▶ Task description
Within the data that follows, set down exactly the lines from the one containing "0 to 16. -/" through the one containing "REGPROF.HDR_SB_COUNT, REGPROF.CTL_LOCK, REGPROF.OBW]", both ends included.

[Stored items from a collection]
-- ==== Sys2Proof/Machine/Inner.lean ====
section
/-!
DEFINITION. The scalars the spec gives the part outside the register space: one definition each, with its width and its
value after power-on reset. They lie in the same store as the register fields, above the 256 MiB view, so no bus
access reaches them.
-/

namespace Sys2Proof.Machine
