-- ==== Sys2Proof/Machine/RegsMac.lean ====
section
/-!
DEFINITION. The register fields of the blocks REGPROF, SB, DUTY, MAC, MACH, CHPLAN, PANMAP, WAKE, TXPRE, WAKEH, FWD, FWDH, CAMP: one definition a field,
with the word it lies in, its bits, access code and reset value as the register tables of spec/ give them.
-/

namespace Sys2Proof.Machine

/-- [7:0] REGPROF HDR.REGION, RO, reset F (R231). Region code from OTP; 0 blank. -/
def REGPROF.HDR_REGION : Fld := reg 0x620000 0 8 .ro 0x0 1 (fun _ => 0)
/-- [11:8] REGPROF HDR.FRAMEWORK, RWL, reset 0 (R231). Framework code. -/
def REGPROF.HDR_FRAMEWORK : Fld := reg 0x620000 8 4 .rwl 0x0 1 (fun _ => 0)
/-- [20:16] REGPROF HDR.SB_COUNT, RWL, reset 0 (R231). Sub-band records in use, 0 to 16. -/
def REGPROF.HDR_SB_COUNT : Fld := reg 0x620000 16 5 .rwl 0x0 1 (fun _ => 0)
/-- [0] REGPROF CTL.LOCK, W1S, reset 0 (R231). Cleared by system reset; refused while FRAMEWORK is 0. -/
def REGPROF.CTL_LOCK : Fld := reg 0x620004 0 1 .w1s 0x0 1 (fun _ => 0)
/-- [23:0] REGPROF OBW[i], RWL, reset 0 (R231). Hz. -/
def REGPROF.OBW : Fld := reg 0x620040 0 24 .rwl 0x4 15 (fun _ => 0)
/-- Every field of the block REGPROF. -/
def REGPROF.flds : List Fld :=
  [REGPROF.HDR_REGION, REGPROF.HDR_FRAMEWORK, REGPROF.HDR_SB_COUNT, REGPROF.CTL_LOCK, REGPROF.OBW]

/-- [31:0] SB LO_HZ, RWL, reset 0 (R232). Lower edge, inclusive. -/
def SB.LO_HZ : Fld := reg 0x620100 0 32 .rwl 0x40 16 (fun _ => 0)
/-- [31:0] SB HI_HZ, RWL, reset 0 (R232). Upper edge, exclusive. -/
def SB.HI_HZ : Fld := reg 0x620104 0 32 .rwl 0x40 16 (fun _ => 0)
/-- [7:0] SB CFG.P_MAX, RWL, reset 0 (R232). Signed, 0.5 dBm, conducted at the connector. -/
def SB.CFG_P_MAX : Fld := reg 0x620108 0 8 .rwl 0x40 16 (fun _ => 0)
/-- [15:8] SB CFG.P_CAP, RW, reset 0x7F (R232). Signed, 0.5 dBm. -/
def SB.CFG_P_CAP : Fld := reg 0x620108 8 8 .rw 0x40 16 (fun _ => 0x7F)
/-- [16] SB CFG.EN, RWL, reset 0 (R232). -/
def SB.CFG_EN : Fld := reg 0x620108 16 1 .rwl 0x40 16 (fun _ => 0)
/-- [17] SB CFG.LBT_EN, RWL, reset 0 (R232). -/
def SB.CFG_LBT_EN : Fld := reg 0x620108 17 1 .rwl 0x40 16 (fun _ => 0)
/-- [18] SB CFG.ACK_LBT_EXEMPT, RWL, reset 0 (R232). -/
def SB.CFG_ACK_LBT_EXEMPT : Fld := reg 0x620108 18 1 .rwl 0x40 16 (fun _ => 0)
/-- [19] SB CFG.FHSS, RWL, reset 0 (R232). Hopping sub-band. -/
def SB.CFG_FHSS : Fld := reg 0x620108 19 1 .rwl 0x40 16 (fun _ => 0)
/-- [15:0] SB LBT.LBT_US, RWL, reset 0 (R232). µs. -/
def SB.LBT_LBT_US : Fld := reg 0x62010C 0 16 .rwl 0x40 16 (fun _ => 0)
/-- [31:16] SB LBT.LBT_RAND_US, RWL, reset 0 (R232). µs. -/
def SB.LBT_LBT_RAND_US : Fld := reg 0x62010C 16 16 .rwl 0x40 16 (fun _ => 0)
/-- [15:0] SB LBT_THR, RWL, reset 0 (R232). Per 50 kHz bin, encoded as R103. -/
def SB.LBT_THR : Fld := reg 0x620110 0 16 .rwl 0x40 16 (fun _ => 0)
/-- [19:0] SB DUTY_PPM, RWL, reset 0 (R232). 0 no limit; 1,000,000 maximum. -/
def SB.DUTY_PPM : Fld := reg 0x620114 0 20 .rwl 0x40 16 (fun _ => 0)
/-- [19:0] SB DUTY_CAP_PPM, RW, reset 1,000,000 (R232). -/
def SB.DUTY_CAP_PPM : Fld := reg 0x620118 0 20 .rw 0x40 16 (fun _ => 1000000)
/-- [15:0] SB DUTY_WIN_S, RWL, reset 3,600 (R232). Seconds, 64 to 65,535. -/
def SB.DUTY_WIN_S : Fld := reg 0x62011C 0 16 .rwl 0x40 16 (fun _ => 3600)
/-- [31:0] SB MAX_TX_US, RWL, reset 0 (R232). µs; 0 means that the sub-band sets no longest transmission (R178, R187). -/
def SB.MAX_TX_US : Fld := reg 0x620120 0 32 .rwl 0x40 16 (fun _ => 0)
/-- [31:0] SB MIN_OFF_US, RWL, reset 0 (R232). -/
def SB.MIN_OFF_US : Fld := reg 0x620124 0 32 .rwl 0x40 16 (fun _ => 0)
/-- [15:0] SB DWELL.DWELL_MS, RWL, reset 0 (R232). -/
def SB.DWELL_DWELL_MS : Fld := reg 0x620128 0 16 .rwl 0x40 16 (fun _ => 0)
/-- [31:16] SB DWELL.DWELL_PERIOD_S, RWL, reset 0 (R232). Seconds. -/
def SB.DWELL_DWELL_PERIOD_S : Fld := reg 0x620128 16 16 .rwl 0x40 16 (fun _ => 0)
/-- [23:0] SB DWELL_GRID, RWL, reset 0 (R232). Hz. -/
def SB.DWELL_GRID : Fld := reg 0x62012C 0 24 .rwl 0x40 16 (fun _ => 0)
/-- [23:0] SB MIN_BW_HZ, RWL, reset 0 (R232). -/
def SB.MIN_BW_HZ : Fld := reg 0x620130 0 24 .rwl 0x40 16 (fun _ => 0)
/-- Every field of the block SB. -/
def SB.flds : List Fld :=
  [SB.LO_HZ, SB.HI_HZ, SB.CFG_P_MAX, SB.CFG_P_CAP, SB.CFG_EN, SB.CFG_LBT_EN, SB.CFG_ACK_LBT_EXEMPT, SB.CFG_FHSS, SB.LBT_LBT_US, SB.LBT_LBT_RAND_US, SB.LBT_THR, SB.DUTY_PPM, SB.DUTY_CAP_PPM, SB.DUTY_WIN_S, SB.MAX_TX_US, SB.MIN_OFF_US, SB.DWELL_DWELL_MS, SB.DWELL_DWELL_PERIOD_S, SB.DWELL_GRID, SB.MIN_BW_HZ]
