-- ==== Sys2Proof/Machine/RegsTime.lean ====
section
/-!
DEFINITION. The register fields of the blocks SYS, TIME, PT, CU, PTP_PORT, BEACON, THK, THK_HEDGE, LEARN_LANE: one definition a field,
with the word it lies in, its bits, access code and reset value as the register tables of spec/ give them.
-/

namespace Sys2Proof.Machine

/-- [15:0] SYS ID.PART, RO, reset 0x4800 (R582). -/
def SYS.ID_PART : Fld := reg 0x0 0 16 .ro 0x0 1 (fun _ => 0x4800)
/-- [23:16] SYS ID.FAMILY, RO, reset 0x58 (R582). Xathes. -/
def SYS.ID_FAMILY : Fld := reg 0x0 16 8 .ro 0x0 1 (fun _ => 0x58)
/-- [27:24] SYS ID.MINOR, RO, reset 0x0 (R582). Silicon revision B0. -/
def SYS.ID_MINOR : Fld := reg 0x0 24 4 .ro 0x0 1 (fun _ => 0x0)
/-- [31:28] SYS ID.MAJOR, RO, reset 0xB (R582). ID reads 0xB058_4800. -/
def SYS.ID_MAJOR : Fld := reg 0x0 28 4 .ro 0x0 1 (fun _ => 0xB)
/-- [1:0] SYS ORDER.CODE, RO, reset see text (R582). 0 XTH-4800-IB, 1 XTH-4800-CB; fixed in silicon. -/
def SYS.ORDER_CODE : Fld := reg 0x4 0 2 .ro 0x0 1 (fun _ => 0)
/-- [63:0] SYS EUI64, RO, reset F (R582). 64-bit. The part's EUI-64. -/
def SYS.EUI64 : Fld := regW 0x8 0 64 .ro 0x0 1 (fun _ => 0)
/-- [15:0] SYS VERSION.STEWARD, RO, reset 0 (R582). Steward firmware version, written at boot. -/
def SYS.VERSION_STEWARD : Fld := reg 0x10 0 16 .ro 0x0 1 (fun _ => 0)
/-- [31:16] SYS VERSION.RUNTIME, RO, reset 0 (R582). Mesh Runtime version. -/
def SYS.VERSION_RUNTIME : Fld := reg 0x10 16 16 .ro 0x0 1 (fun _ => 0)
/-- [3:0] SYS VIEW, RO, reset see text (R582). h in Hedge view h; 8 in the privileged view. -/
def SYS.VIEW : Fld := reg 0x14 0 4 .ro 0x0 1 (fun _ => 8)
/-- [31:0] SYS SCRATCH[i], RW, reset 0 (R582). Spared by core reset. -/
def SYS.SCRATCH : Fld := reg 0x20 0 32 .rw 0x4 4 (fun _ => 0)
/-- [5:0] SYS EXPERT_G.OWN, RW, reset 0 (R582). R580. -/
def SYS.EXPERT_G_OWN : Fld := reg 0x40 0 6 .rw 0x0 1 (fun _ => 0)
/-- [21:16] SYS EXPERT_G.ACK, RO, reset 0 (R582). -/
def SYS.EXPERT_G_ACK : Fld := reg 0x40 16 6 .ro 0x0 1 (fun _ => 0)
/-- [5:0] SYS EXPERT_H[h].OWN, RW, reset 0 (R582). -/
def SYS.EXPERT_H_OWN : Fld := reg 0x80 0 6 .rw 0x4 8 (fun _ => 0)
/-- [21:16] SYS EXPERT_H[h].ACK, RO, reset 0 (R582). -/
def SYS.EXPERT_H_ACK : Fld := reg 0x80 16 6 .ro 0x4 8 (fun _ => 0)
/-- [31:0] SYS HSCRATCH[h][j], RW, reset 0 (R582). Cleared by Hedge reset of h; spared by core reset. -/
def SYS.HSCRATCH : Fld := regIx 0x100 0 32 .rw 0x4 8 4 4 false (fun _ => 0)
/-- [27:0] SYS ERR[i].ADDR, RO, reset 0 (R582). Whole offset of the last bus error in view i, on any path (R576); bits [27:24] read 0 in a Hedge view. -/
def SYS.ERR_ADDR : Fld := reg 0x200 0 28 .ro 0x8 9 (fun _ => 0)
/-- [31:0] SYS ERR[i].CNT, RC, reset 0 (R582). -/
def SYS.ERR_CNT : Fld := reg 0x204 0 32 .rc 0x8 9 (fun _ => 0)
/-- Every field of the block SYS. -/
def SYS.flds : List Fld :=
  [SYS.ID_PART, SYS.ID_FAMILY, SYS.ID_MINOR, SYS.ID_MAJOR, SYS.ORDER_CODE, SYS.EUI64, SYS.VERSION_STEWARD, SYS.VERSION_RUNTIME, SYS.VIEW, SYS.SCRATCH, SYS.EXPERT_G_OWN, SYS.EXPERT_G_ACK, SYS.EXPERT_H_OWN, SYS.EXPERT_H_ACK, SYS.HSCRATCH, SYS.ERR_ADDR, SYS.ERR_CNT]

▶ Solution to the exercise
/-- [20:16] REGPROF HDR.SB_COUNT, RWL, reset 0 (R231). Sub-band records in use, 0 to 16. -/
def REGPROF.HDR_SB_COUNT : Fld := reg 0x620000 16 5 .rwl 0x0 1 (fun _ => 0)
/-- [0] REGPROF CTL.LOCK, W1S, reset 0 (R231). Cleared by system reset; refused while FRAMEWORK is 0. -/
def REGPROF.CTL_LOCK : Fld := reg 0x620004 0 1 .w1s 0x0 1 (fun _ => 0)
/-- [23:0] REGPROF OBW[i], RWL, reset 0 (R231). Hz. -/
def REGPROF.OBW : Fld := reg 0x620040 0 24 .rwl 0x4 15 (fun _ => 0)
/-- Every field of the block REGPROF. -/
def REGPROF.flds : List Fld :=
  [REGPROF.HDR_REGION, REGPROF.HDR_FRAMEWORK, REGPROF.HDR_SB_COUNT, REGPROF.CTL_LOCK, REGPROF.OBW]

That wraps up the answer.